Ferroptosis and retinal ganglion cell death in glaucoma: Mechanisms and therapeutic approaches

Glaucoma represents a predominant worldwide etiology of permanent vision impairment; it is clinically manifested through progressive neuronal atrophy in retinal ganglion cells (RGCs) and is accompanied by axonal degeneration in the optic pathway. Given the limited efficacy of conventional intraocular pressure-lowering therapies in halting RGC degeneration, the exploration of novel neuroprotective strategies has become imperative.

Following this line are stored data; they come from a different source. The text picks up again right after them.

/-- The captured group of an iteration: its register fields staggered (R21). -/
def staggered (x : Instr) (i : Nat) (k : Vector (Option Word) 6) : Instr :=
  match x with
  | .vadd sat f d a b pr => .vadd sat f (stag d i k[0]) (stag a i k[1]) (stag b i k[2]) pr
  | .vsub sat f d a b pr => .vsub sat f (stag d i k[0]) (stag a i k[1]) (stag b i k[2]) pr
  | .vmul f d a b pr => .vmul f (stag d i k[0]) (stag a i k[1]) (stag b i k[2]) pr
  | .vmulh f d a b pr => .vmulh f (stag d i k[0]) (stag a i k[1]) (stag b i k[2]) pr
  | .vmin f d a b pr => .vmin f (stag d i k[0]) (stag a i k[1]) (stag b i k[2]) pr
  | .vmax f d a b pr => .vmax f (stag d i k[0]) (stag a i k[1]) (stag b i k[2]) pr
  | .vabs f d a pr => .vabs f (stag d i k[0]) (stag a i k[1]) pr
  | .vneg f d a pr => .vneg f (stag d i k[0]) (stag a i k[1]) pr
  | .vand f d a b pr => .vand f (stag d i k[0]) (stag a i k[1]) (stag b i k[2]) pr
  | .vor f d a b pr => .vor f (stag d i k[0]) (stag a i k[1]) (stag b i k[2]) pr
  | .vxor f d a b pr => .vxor f (stag d i k[0]) (stag a i k[1]) (stag b i k[2]) pr
  | .vandn f d a b pr => .vandn f (stag d i k[0]) (stag a i k[1]) (stag b i k[2]) pr
  | .vshl f d a b pr => .vshl f (stag d i k[0]) (stag a i k[1]) (stag b i k[2]) pr
  | .vshr f d a b pr => .vshr f (stag d i k[0]) (stag a i k[1]) (stag b i k[2]) pr
  | .vsar f d a b pr => .vsar f (stag d i k[0]) (stag a i k[1]) (stag b i k[2]) pr
  | .vror f d a b pr => .vror f (stag d i k[0]) (stag a i k[1]) (stag b i k[2]) pr
  | .vfma f d a b pr => .vfma f (stag d i k[0]) (stag a i k[1]) (stag b i k[2]) pr
  | .vfms f d a b pr => .vfms f (stag d i k[0]) (stag a i k[1]) (stag b i k[2]) pr
  | .vfnma f d a b pr => .vfnma f (stag d i k[0]) (stag a i k[1]) (stag b i k[2]) pr
  | .vcmpEq f d a b pr => .vcmpEq f (stag d i k[0]) (stag a i k[1]) (stag b i k[2]) pr
  | .vcmpLt f d a b pr => .vcmpLt f (stag d i k[0]) (stag a i k[1]) (stag b i k[2]) pr
  | .vcmpLe f d a b pr => .vcmpLe f (stag d i k[0]) (stag a i k[1]) (stag b i k[2]) pr
  | .vcmpUn f d a b pr => .vcmpUn f (stag d i k[0]) (stag a i k[1]) (stag b i k[2]) pr
  | .vsel f d a b pr => .vsel f (stag d i k[0]) (stag a i k[1]) (stag b i k[2]) pr
  | .vperm f d a b pr => .vperm f (stag d i k[0]) (stag a i k[1]) (stag b i k[2]) pr
  | .vbcst f d a pr => .vbcst f (stag d i k[0]) a pr
  | .vexp2 f d a pr => .vexp2 f (stag d i k[0]) (stag a i k[1]) pr
  | .vlog2 f d a pr => .vlog2 f (stag d i k[0]) (stag a i k[1]) pr
  | .vrcp f d a pr => .vrcp f (stag d i k[0]) (stag a i k[1]) pr
  | .vrsq f d a pr => .vrsq f (stag d i k[0]) (stag a i k[1]) pr
  | .vcvt f d a pr tgt => .vcvt f (stag d i k[0]) (stag a i k[1]) pr tgt
  | .vscale f d a pr imm => .vscale f (stag d i k[0]) (stag a i k[1]) pr imm
  | .vli f d pr imm => .vli f (stag d i k[0]) pr imm
  | .vldlUnit f d a pr => .vldlUnit f (stag d i k[0]) a pr
  | .vldlStr f d a b pr => .vldlStr f (stag d i k[0]) a b pr
  | .vldlGat f d a b pr => .vldlGat f (stag d i k[0]) a (stag b i k[2]) pr
  | .vldlBc f d a pr => .vldlBc f (stag d i k[0]) a pr
  | .vstlUnit f d a pr => .vstlUnit f (stag d i k[0]) a pr
  | .vstlStr f d a b pr => .vstlStr f (stag d i k[0]) a b pr
  | .vstlSca f d a b pr => .vstlSca f (stag d i k[0]) a (stag b i k[2]) pr
  | .pand d a b => .pand (stag d i k[0]) (stag a i k[1]) (stag b i k[2])
  | .por d a b => .por (stag d i k[0]) (stag a i k[1]) (stag b i k[2])
  | .pxor d a b => .pxor (stag d i k[0]) (stag a i k[1]) (stag b i k[2])
  | .pnot d a => .pnot (stag d i k[0]) (stag a i k[1])
  | .pset d a => .pset (stag d i k[0]) a
  | .tld f d a b => .tld f (stag d i k[0]) a b
  | .tldT f d a b => .tldT f (stag d i k[0]) a b
  | .tst f d a b => .tst f (stag d i k[0]) a b
  | .tmma d a b => .tmma (stag d i k[0]) (stag a i k[1]) (stag b i k[2])
  | .tmmaBt d a b => .tmmaBt (stag d i k[0]) (stag a i k[1]) (stag b i k[2])
  | .tmmaSp d a b => .tmmaSp (stag d i k[0]) (stag a i k[1]) b
  | .azero d => .azero (stag d i k[0])
  | .ald d a => .ald (stag d i k[0]) a
  | .ast d a => .ast (stag d i k[0]) a
  | .aadd d a => .aadd (stag d i k[0]) (stag a i k[1])
  | .acvt f d a mode => .acvt f (stag d i k[0]) (stag a i k[1]) mode
  | .acvtV f d a b => .acvtV f (stag d i k[0]) (stag a i k[1]) b
  | .tmov f d a b => .tmov f (stag d i k[0]) (stag a i k[1]) b
  | .ttrn f d a => .ttrn f (stag d i k[0]) (stag a i k[1])
  | y => y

An increasing amount of research emphasizes the pathogenic role of ferroptosis, a metal ion-associated programmed cellular demise mechanism recently implicated in neurodegenerative cascades, as a pivotal executor of RGC demise and putative central mechanism in glaucomatous pathology. This comprehensive review systematically examines the mechanistic interplay between ferroptosis and established contributors to glaucomatous optic neuropathy, including oxidative stress, mitochondrial dysfunction, glutamate excitotoxicity, and neuroinflammation. We provide evidence demonstrating that retinal ferroptosis is associated with the death of RGCs and discuss current therapeutic strategies to mitigate retinal ferroptosis, including treatments with natural products and gene therapy. Furthermore, by understanding ferroptosis, we provide insights into potential therapeutic targets and offer valuable directions for future research and clinical applications.